(SOURCE INFORMATION begins)

/-- R288, R290, R292 to R297, R301, R302, R305, R306: Keeper entries of this device, repeats, limits and deadlines, and KPR_OBJECTS. Commands:
KPR_ACQUIRE, KPR_RELEASE, KPR_SEM_WAIT, KPR_SEM_POST, KPR_RETRY_EXPIRY, KPR_WAKE_EXHAUSTED, KPR_REQ_EXHAUSTED, WAITER_DEADLINE_EXPIRY,
KPR_PROBE_AFTER_EXPIRY, RESULT_CACHE_EXPIRY, KPR_OBJECTS_WRITE. For each the hypotheses on the state and the operands give situations, and the
conclusion says that the command completes and what holds of the next state; the rules named are those it rests on, not restated whole. -/
def Obligations.KeeperOperations : Prop :=
  ∀ (s : State),
    (∀ op kop (i : Instr) (c : BitVec 20) (count : BitVec 32) (e : Entry) x, let o := s.kobj (kqLock e.wqe)
      (op, kop, i) ∈ [(opKprAcquire, kopAcquire, Instr.kprAcquire c count), (opKprRelease, kopRelease, .kprRelease c count),
        (opKprSemWait, kopSemWait, .kprSemWait c count), (opKprSemPost, kopSemPost, .kprSemPost c count)] →
      s.ctx? c.toNat = some x → s.mayStart c.toNat count.toNat op = some e → kqLocal e.wqe = true → x.entries = [(count.toNat, e)] → x.sq.h = count →
      o.job = 0xFFFF → o.waiters = [] → o.boost = 0 → o.kind.toNat = (if kop = kopAcquire ∨ kop = kopRelease then kindLock else kindSem) →
      (kop = kopAcquire → o.state = .free → Leaves i s fun u => u.kobj (kqLock e.wqe) = { o with state := .held, owner := some (s.holder c.toNat) } ∧
        (u.ctx c.toNat).entries = [] ∧ u.key Obj.kprGrants = (s.key Obj.kprGrants + 1) % 2 ^ 64) ∧
      (kop = kopRelease → o.state = .held → o.owner = some (s.holder c.toNat) → Leaves i s fun u =>
        u.kobj (kqLock e.wqe) = { o with state := .free, owner := none } ∧ (u.ctx c.toNat).entries = []) ∧
      (kop = kopSemWait → kqUnits e.wqe ≤ o.count → kqUnits e.wqe ≤ o.max → Leaves i s fun u =>
        u.kobj (kqLock e.wqe) = { o with count := o.count - kqUnits e.wqe } ∧ (u.ctx c.toNat).entries = [] ∧
        u.key Obj.kprGrants = (s.key Obj.kprGrants + 1) % 2 ^ 64) ∧
      (kop = kopSemPost → o.count + kqUnits e.wqe ≤ o.max → Leaves i s fun u =>
        u.kobj (kqLock e.wqe) = { o with count := o.count + kqUnits e.wqe } ∧ (u.ctx c.toNat).entries = [])) ∧
    (∀ n x, s.hUp = true → s.keeper.sent[n]? = some x →
      (x.tries < 7 → s.keeper.key = none → Leaves (.kprRetryExpiry n) s fun u =>
        u.keeper = { s.keeper with sent := s.keeper.sent.set n { x with tries := x.tries + 1 } } ∧
        u.key Obj.kprRetransmits = (s.key Obj.kprRetransmits + 1) % 2 ^ 64) ∧
      (x.pop.toNat = popKprWake → x.tries = 7 → (s.kobj x.lock).heldBy x.holder = true → (s.kobj x.lock).waiters = [] → (s.kobj x.lock).boost = 0 →
        s.key Obj.kprEq = 0xFFFF → Leaves (.kprWakeExhausted n) s fun u => u.keeper.sent = s.keeper.sent.eraseIdx n ∧
          u.kobj x.lock = { s.kobj x.lock with state := .orphaned } ∧ u.key Obj.kprOrphans = (s.key Obj.kprOrphans + 1) % 2 ^ 64)) ∧
    (∀ n x y (e : Entry), s.alone x.ctx y x.count e → s.keeper.sent[n]? = some x → x.pop.toNat = popKprReq → x.tries = 7 →
      Leaves (.kprReqExhausted n) s fun u => (u.ctx x.ctx).tstate = .error ∧ (u.ctx x.ctx).entries = []) ∧
    (∀ (lock : BitVec 16) w d, let o := s.kobj lock.toNat
      s.hUp = true → o.kind.toNat = kindLock → o.waiters = [w] → w.deadline = some d → d < s.now → w.who.isLocal = false → o.state = .held → o.boost = 0 → s.keeper.key = none → s.keeper.results = [] →
      Leaves (.waiterDeadlineExpiry lock 0) s fun u => u.kobj lock.toNat = { o with waiters := [] } ∧ u.key Obj.kprTimeouts = (s.key Obj.kprTimeouts + 1) % 2 ^ 64 ∧
        u.keeper.results = [{ node := BitVec.ofNat 18 (masterIndex w.who.mid.toNat), req := w.req, result := stLockTimeout, freeze := false }]) ∧
    (∀ (lock : BitVec 16) h, let o := s.kobj lock.toNat
      s.hUp = true → o.state = .held → o.owner = some h → h.isLocal = false → o.waiters ≠ [] → s.keeper.sent = [] → Leaves (.kprProbeAfterExpiry lock) s fun u =>
        u.keeper.nextReq = (s.keeper.nextReq + 1) % 2 ^ 32 ∧
        u.keeper.sent.map (fun x => (x.pop, x.dest, x.lock, x.req)) = [(0x52, BitVec.ofNat 18 (masterIndex h.mid.toNat), lock.toNat, s.keeper.nextReq)]) ∧
    (∀ n, s.hUp = true → exec (.resultCacheExpiry n) s = After { s with keeper := { s.keeper with results := s.keeper.results.eraseIdx n } }) ∧
    (∀ w : WriteIn, s.writing w → foldPort w.obj = 0x801001 → (s.kobj w.e).busy = false → (w.v % 4 = 2 → 1 ≤ natField w.v 64 32 ∧ natField w.v 32 32 ≤ natField w.v 64 32) →
      Leaves .kprObjectsWrite s fun u => u.answered s w.x 0 0 ∧ u.keeper.mirror = Nums.set s.keeper.mirror w.e w.v ∧
        u.kobj w.e = { kind := BitVec.ofNat 2 (w.v % 4), job := BitVec.ofNat 16 (natField w.v 16 16), init := natField w.v 32 32, max := natField w.v 64 32
                       count := if w.v % 4 = 2 then natField w.v 32 32 else 0 })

(SOURCE INFORMATION ends)

Copy exactly the lines above, starting at the opening line and finishing at the line in which "(x.tries < 7" occurs.

# [YOUR RESPONSE]
/-- R288, R290, R292 to R297, R301, R302, R305, R306: Keeper entries of this device, repeats, limits and deadlines, and KPR_OBJECTS. Commands:
KPR_ACQUIRE, KPR_RELEASE, KPR_SEM_WAIT, KPR_SEM_POST, KPR_RETRY_EXPIRY, KPR_WAKE_EXHAUSTED, KPR_REQ_EXHAUSTED, WAITER_DEADLINE_EXPIRY,
KPR_PROBE_AFTER_EXPIRY, RESULT_CACHE_EXPIRY, KPR_OBJECTS_WRITE. For each the hypotheses on the state and the operands give situations, and the
conclusion says that the command completes and what holds of the next state; the rules named are those it rests on, not restated whole. -/
def Obligations.KeeperOperations : Prop :=
  ∀ (s : State),
    (∀ op kop (i : Instr) (c : BitVec 20) (count : BitVec 32) (e : Entry) x, let o := s.kobj (kqLock e.wqe)
      (op, kop, i) ∈ [(opKprAcquire, kopAcquire, Instr.kprAcquire c count), (opKprRelease, kopRelease, .kprRelease c count),
        (opKprSemWait, kopSemWait, .kprSemWait c count), (opKprSemPost, kopSemPost, .kprSemPost c count)] →
      s.ctx? c.toNat = some x → s.mayStart c.toNat count.toNat op = some e → kqLocal e.wqe = true → x.entries = [(count.toNat, e)] → x.sq.h = count →
      o.job = 0xFFFF → o.waiters = [] → o.boost = 0 → o.kind.toNat = (if kop = kopAcquire ∨ kop = kopRelease then kindLock else kindSem) →
      (kop = kopAcquire → o.state = .free → Leaves i s fun u => u.kobj (kqLock e.wqe) = { o with state := .held, owner := some (s.holder c.toNat) } ∧
        (u.ctx c.toNat).entries = [] ∧ u.key Obj.kprGrants = (s.key Obj.kprGrants + 1) % 2 ^ 64) ∧
      (kop = kopRelease → o.state = .held → o.owner = some (s.holder c.toNat) → Leaves i s fun u =>
        u.kobj (kqLock e.wqe) = { o with state := .free, owner := none } ∧ (u.ctx c.toNat).entries = []) ∧
      (kop = kopSemWait → kqUnits e.wqe ≤ o.count → kqUnits e.wqe ≤ o.max → Leaves i s fun u =>
        u.kobj (kqLock e.wqe) = { o with count := o.count - kqUnits e.wqe } ∧ (u.ctx c.toNat).entries = [] ∧
        u.key Obj.kprGrants = (s.key Obj.kprGrants + 1) % 2 ^ 64) ∧
      (kop = kopSemPost → o.count + kqUnits e.wqe ≤ o.max → Leaves i s fun u =>
        u.kobj (kqLock e.wqe) = { o with count := o.count + kqUnits e.wqe } ∧ (u.ctx c.toNat).entries = [])) ∧
    (∀ n x, s.hUp = true → s.keeper.sent[n]? = some x →
      (x.tries < 7 → s.keeper.key = none → Leaves (.kprRetryExpiry n) s fun u =>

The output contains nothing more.